> **HOW TO COMPLETE THIS TASK**: The required output consists solely of the lines from the top of the listing through the line containing "theorem keeps_modCommit : ∀", transcribed exactly.

==============================

-- ==== Sys2Proof/Laws/KeepsFlash.lean ====
section
/-! SUPPORT. What the operations of Machine/Flash.lean keep. -/

namespace Sys2Proof.Machine

set_option linter.unusedSimpArgs false
set_option linter.unusedVariables false

theorem keeps_modCommit : ∀ a0 a1 s, Keeps 536870912 s (modCommit a0 a1 s) := by
  intro a0 a1 s
  have h := Keeps.refl 536870912 s
  delta modCommit
  repeat' first
    | with_reducible assumption
    | ((try lift_lets -underBinder); intro x; clear_value x)
    | with_reducible apply Keeps.ite ?_ ?_
    | exact rfl
    | with_reducible apply keeps_modNvt ?_ ?_ ?_ ?_ ?_
    | ((with_reducible apply Or.inl); exact rfl)
    | ((with_reducible apply Or.inr); simp only [Part.same, and_self, modNvt])
    | split

theorem keeps_dropCommit : ∀ a0 s, Keeps 536870912 s (dropCommit a0 s) := by
  intro a0 s
  have h := Keeps.refl 536870912 s
  delta dropCommit
  repeat' first
    | with_reducible assumption
    | ((try lift_lets -underBinder); intro x; clear_value x)
    | exact rfl
    | with_reducible apply keeps_modNvt ?_ ?_ ?_ ?_ ?_
    | ((with_reducible apply Or.inl); exact rfl)
    | ((with_reducible apply Or.inr); simp only [Part.same, and_self, modNvt])

theorem keeps_journal : ∀ a0 s, Keeps 1073741824 s (journal a0 s) := by
  intro a0 s
  have h := Keeps.refl 1073741824 s
  delta journal
  repeat' first
    | with_reducible assumption
    | ((try lift_lets -underBinder); intro x; clear_value x)
    | exact rfl
    | with_reducible apply keeps_modNvt ?_ ?_ ?_ ?_ ?_
    | ((with_reducible apply Or.inl); exact rfl)
    | ((with_reducible apply Or.inr); simp only [Part.same, and_self, modNvt])

theorem keeps_flashWork : ∀ a0 s, Keeps 536870912 s (flashWork a0 s) := by
  intro a0 s
  have h := Keeps.refl 536870912 s
  delta flashWork
  repeat' first
    | with_reducible assumption
    | ((try lift_lets -underBinder); intro x; clear_value x)
    | exact rfl
    | with_reducible apply keeps_modNvt ?_ ?_ ?_ ?_ ?_
    | ((with_reducible apply Or.inl); exact rfl)
    | ((with_reducible apply Or.inr); simp only [Part.same, and_self, modNvt])

theorem keeps_freeImage : ∀ a0 a1 s, Keeps 268435456 s (freeImage a0 a1 s) := by
  intro a0 a1 s
  have h := Keeps.refl 268435456 s
  delta freeImage
  repeat' first
    | with_reducible assumption
    | with_reducible apply Keeps.app ?_ (keeps_ftlFree ..) ?_
    | exact rfl

theorem keeps_beginDurable : ∀ a0 s, Keeps 805306368 s (beginDurable a0 s) := by
  intro a0 s
  have h := Keeps.refl 805306368 s
  delta beginDurable
  repeat' first
    | with_reducible assumption
    | ((try lift_lets -underBinder); intro (x : State); refine have hx : Keeps 805306368 s x := ?_; ?_; rotate_left; clear_value x; rotate_right; dsimp -zeta only [x]; clear x)
    | ((try lift_lets -underBinder); intro x; clear_value x)
    | with_reducible apply Keeps.app ?_ (keeps_flashWork ..) ?_
    | with_reducible apply Keeps.app ?_ (keeps_modCommit ..) ?_
    | exact rfl
    | with_reducible apply keeps_modNvt ?_ ?_ ?_ ?_ ?_
    | ((with_reducible apply Or.inl); exact rfl)
    | ((with_reducible apply Or.inr); simp only [Part.same, and_self, modNvt])
    | split

theorem keeps_commitRead : ∀ a0 a1 a2 s, Keeps 337641472 s (commitRead a0 a1 a2 s) := by
  intro a0 a1 a2 s
  have h := Keeps.refl 337641472 s
  delta commitRead
  repeat' first
    | with_reducible assumption
    | ((try lift_lets -underBinder); intro (x : State); refine have hx : Keeps 337641472 s x := ?_; ?_; rotate_left; clear_value x; rotate_right; dsimp -zeta only [x]; clear x)
    | ((try lift_lets -underBinder); intro (x : State × _); refine have hx : Keeps 337641472 s x.1 := ?_; ?_; rotate_left; clear_value x; rotate_right; dsimp -zeta only [x]; clear x)
    | ((try lift_lets -underBinder); intro x; clear_value x)
    | with_reducible apply Keeps.ite ?_ ?_
    | with_reducible apply Keeps.app ?_ (keeps_ftlRead ..) ?_
    | with_reducible apply Keeps.app ?_ (keeps_keepStored ..) ?_
    | exact rfl
    | with_reducible apply Keeps.foldl ?_ _ _ ?_
    | with_reducible apply Keeps.foldlFst ?_ _ _ ?_
    | (intro _ _ _)
    | split

theorem keeps_commitCopied : ∀ a0 s, Keeps 1886912512 s (commitCopied a0 s) := by
  intro a0 s
  have h := Keeps.refl 1886912512 s
  delta commitCopied
  repeat' first
    | with_reducible assumption
    | ((try lift_lets -underBinder); intro x; clear_value x)
    | with_reducible apply Keeps.app ?_ (keeps_pumpMailbox ..) ?_
    | with_reducible apply Keeps.app ?_ (keeps_journal ..) ?_
    | with_reducible apply Keeps.app ?_ (keeps_modCommit ..) ?_
    | exact rfl

theorem keeps_commitStep : ∀ a0 a1 s, Keeps 36310274008604722 s (commitStep a0 a1 s) := by
  intro a0 a1 s
  have h := Keeps.refl 36310274008604722 s
  delta commitStep
  repeat' first
    | with_reducible assumption
    | ((try lift_lets -underBinder); intro (x : State); refine have hx : Keeps 36310274008604722 s x := ?_; ?_; rotate_left; clear_value x; rotate_right; dsimp -zeta only [x]; clear x)
    | ((try lift_lets -underBinder); intro x; clear_value x)
    | with_reducible apply Keeps.ite ?_ ?_
    | with_reducible apply Keeps.app ?_ (keeps_commitCopied ..) ?_
    | with_reducible apply Keeps.app ?_ (keeps_commitRead ..) ?_
    | with_reducible apply Keeps.app ?_ (keeps_ftlPlace ..) ?_
    | with_reducible apply Keeps.app ?_ (keeps_modCommit ..) ?_
    | with_reducible apply Keeps.app ?_ (keeps_noteErrors ..) ?_
    | with_reducible apply Keeps.app ?_ (keeps_flashWork ..) ?_
    | exact rfl
    | split

theorem keeps_commitDurable : ∀ a0 s, Keeps 1879048192 s (commitDurable a0 s) := by
  intro a0 s
  have h := Keeps.refl 1879048192 s
  delta commitDurable
  repeat' first
    | with_reducible assumption
    | ((try lift_lets -underBinder); intro (x : State); refine have hx : Keeps 1879048192 s x := ?_; ?_; rotate_left; clear_value x; rotate_right; dsimp -zeta only [x]; clear x)
    | ((try lift_lets -underBinder); intro x; clear_value x)
    | with_reducible apply Keeps.ite ?_ ?_
    | with_reducible apply Keeps.app ?_ (keeps_freeImage ..) ?_
    | with_reducible apply Keeps.app ?_ (keeps_journal ..) ?_
    | with_reducible apply Keeps.app ?_ (keeps_modCommit ..) ?_
    | exact rfl
    | with_reducible apply keeps_modNvt ?_ ?_ ?_ ?_ ?_
    | ((with_reducible apply Or.inl); exact rfl)
    | ((with_reducible apply Or.inr); simp only [Part.same, and_self, modNvt])
    | split
    | (dsimp -zeta only)

theorem keeps_addCopy : ∀ a0 a1 a2 a3 s a5, Keeps 1343225856 s (addCopy a0 a1 a2 a3 s a5) := by
  intro a0 a1 a2 a3 s a5
  have h := Keeps.refl 1343225856 s
  delta addCopy
  repeat' first
    | with_reducible assumption
    | ((try lift_lets -underBinder); intro x; clear_value x)
    | with_reducible apply Keeps.ite ?_ ?_
    | with_reducible apply OptKeeps.app ?_ (keeps_allocate ..) ?_
    | with_reducible apply Keeps.app ?_ (keeps_setBolt ..) ?_
    | exact OptKeeps.none
    | with_reducible apply OptKeeps.some
    | with_reducible apply OptKeeps.map
    | with_reducible apply OptKeeps.ite
    | ((with_reducible apply OptKeeps.out); assumption)
    | (intro _)
    | exact rfl
    | split

theorem keeps_restoreBolt : ∀ a0 a1 a2 a3 s, Keeps 1412431872 s (restoreBolt a0 a1 a2 a3 s) := by
  intro a0 a1 a2 a3 s
  have h := Keeps.refl 1412431872 s
  delta restoreBolt
  repeat' first
    | with_reducible assumption
    | ((try lift_lets -underBinder); intro (x : State); refine have hx : Keeps 1412431872 s x := ?_; ?_; rotate_left; clear_value x; rotate_right; dsimp -zeta only [x]; clear x)
    | ((try lift_lets -underBinder); intro (x : State × _); refine have hx : Keeps 1412431872 s x.1 := ?_; ?_; rotate_left; clear_value x; rotate_right; dsimp -zeta only [x]; clear x)
    | ((try lift_lets -underBinder); intro x; clear_value x)
    | with_reducible apply Keeps.ite ?_ ?_
    | with_reducible apply Keeps.app ?_ (keeps_openPending ..) ?_
    | with_reducible apply Keeps.app ?_ (keeps_addCopy ..) ?_
    | with_reducible apply Keeps.app ?_ (keeps_setBolt ..) ?_
    | with_reducible apply Keeps.app ?_ (keeps_normTerms ..) ?_
    | exact rfl
    | with_reducible apply keeps_modMemBytes ?_ ?_ ?_ ?_ ?_ ?_ ?_ ?_ ?_
    | ((with_reducible apply Or.inl); exact rfl)
    | ((with_reducible apply Or.inr); simp only [Part.same, and_self, modMem])
    | (intro _; exact rfl)
    | (intro w; exact w)
    | exact fun h => memory_wf_put _ _ h
    | exact fun h => memory_wf_clear _ _ h
    | exact fun h => memory_wf_copy _ _ _ h
    | exact fun h => memory_wf_foldl (fun _ _ k => memory_wf_put _ _ k) _ _ (memory_wf_filter _ h)
    | exact fun h => memory_wf_foldl (fun _ _ k => memory_wf_put _ _ k) _ _ h
    | with_reducible apply Keeps.foldl ?_ _ _ ?_
    | with_reducible apply Keeps.foldlFst ?_ _ _ ?_
    | (intro _ _ _)
    | split
    | (dsimp -zeta only)

theorem keeps_beginRestore : ∀ a0 s, Keeps 1880621056 s (beginRestore a0 s) := by
  intro a0 s
  have h := Keeps.refl 1880621056 s
  delta beginRestore
  repeat' first
    | with_reducible assumption
    | ((try lift_lets -underBinder); intro (x : State); refine have hx : Keeps 1880621056 s x := ?_; ?_; rotate_left; clear_value x; rotate_right; dsimp -zeta only [x]; clear x)
    | ((try lift_lets -underBinder); intro (x : State × _); refine have hx : Keeps 1880621056 s x.1 := ?_; ?_; rotate_left; clear_value x; rotate_right; dsimp -zeta only [x]; clear x)
    | ((try lift_lets -underBinder); intro x; clear_value x)
    | with_reducible apply Keeps.ite ?_ ?_
    | with_reducible apply Keeps.app ?_ (keeps_addRegion ..) ?_
    | exact rfl
    | with_reducible apply keeps_modNvt ?_ ?_ ?_ ?_ ?_
    | ((with_reducible apply Or.inl); exact rfl)
    | ((with_reducible apply Or.inr); simp only [Part.same, and_self, modNvt])
    | with_reducible apply Keeps.foldl ?_ _ _ ?_
    | with_reducible apply Keeps.foldlFst ?_ _ _ ?_
    | (intro _ _ _)
    | split

theorem keeps_endRestore : ∀ a0 s, Keeps 536875008 s (endRestore a0 s) := by
  intro a0 s
  have h := Keeps.refl 536875008 s
  delta endRestore
  repeat' first
    | with_reducible assumption
    | ((try lift_lets -underBinder); intro x; clear_value x)
    | with_reducible apply Keeps.ite ?_ ?_
    | with_reducible apply Keeps.app ?_ (keeps_markDone ..) ?_
    | with_reducible apply Keeps.app ?_ (keeps_dropCommit ..) ?_
    | exact rfl
    | split
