theorem keeps_fastRetrained : ∀ a0 a1 a2 s, Keeps 36311231144063026 s (fastRetrained a0 a1 a2 s) := by
  intro a0 a1 a2 s
  have h := Keeps.refl 36311231144063026 s
  delta fastRetrained
  repeat' first
    | with_reducible assumption
    | ((try lift_lets -underBinder); intro (x : State); refine have hx : Keeps 36311231144063026 s x := ?_; ?_; rotate_left; clear_value x; rotate_right; dsimp -zeta only [x]; clear x)
    | ((try lift_lets -underBinder); intro (x : State × _); refine have hx : Keeps 36311231144063026 s x.1 := ?_; ?_; rotate_left; clear_value x; rotate_right; dsimp -zeta only [x]; clear x)
    | ((try lift_lets -underBinder); intro x; clear_value x)
    | with_reducible apply Keeps.ite ?_ ?_
    | with_reducible apply Keeps.app ?_ (keeps_fastRetrain ..) ?_
    | with_reducible apply Keeps.app ?_ (keeps_portDown ..) ?_
    | with_reducible apply Keeps.app ?_ (keeps_laneSetChanged ..) ?_
    | with_reducible apply Keeps.app ?_ (keeps_retrainLane ..) ?_
    | with_reducible apply Keeps.app ?_ (keeps_modPort ..) ?_
    | exact rfl
    | with_reducible apply Keeps.foldl ?_ _ _ ?_
    | with_reducible apply Keeps.foldlFst ?_ _ _ ?_
    | (intro _ _ _)
    | split

end Sys2Proof.Machine
end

==============================

> **ANSWER FOR THIS EXERCISE**:
-- ==== Sys2Proof/Laws/KeepsFlash.lean ====
section
/-! SUPPORT. What the operations of Machine/Flash.lean keep. -/

namespace Sys2Proof.Machine

set_option linter.unusedSimpArgs false
set_option linter.unusedVariables false

theorem keeps_modCommit : ∀ a0 a1 s, Keeps 536870912 s (modCommit a0 a1 s) := by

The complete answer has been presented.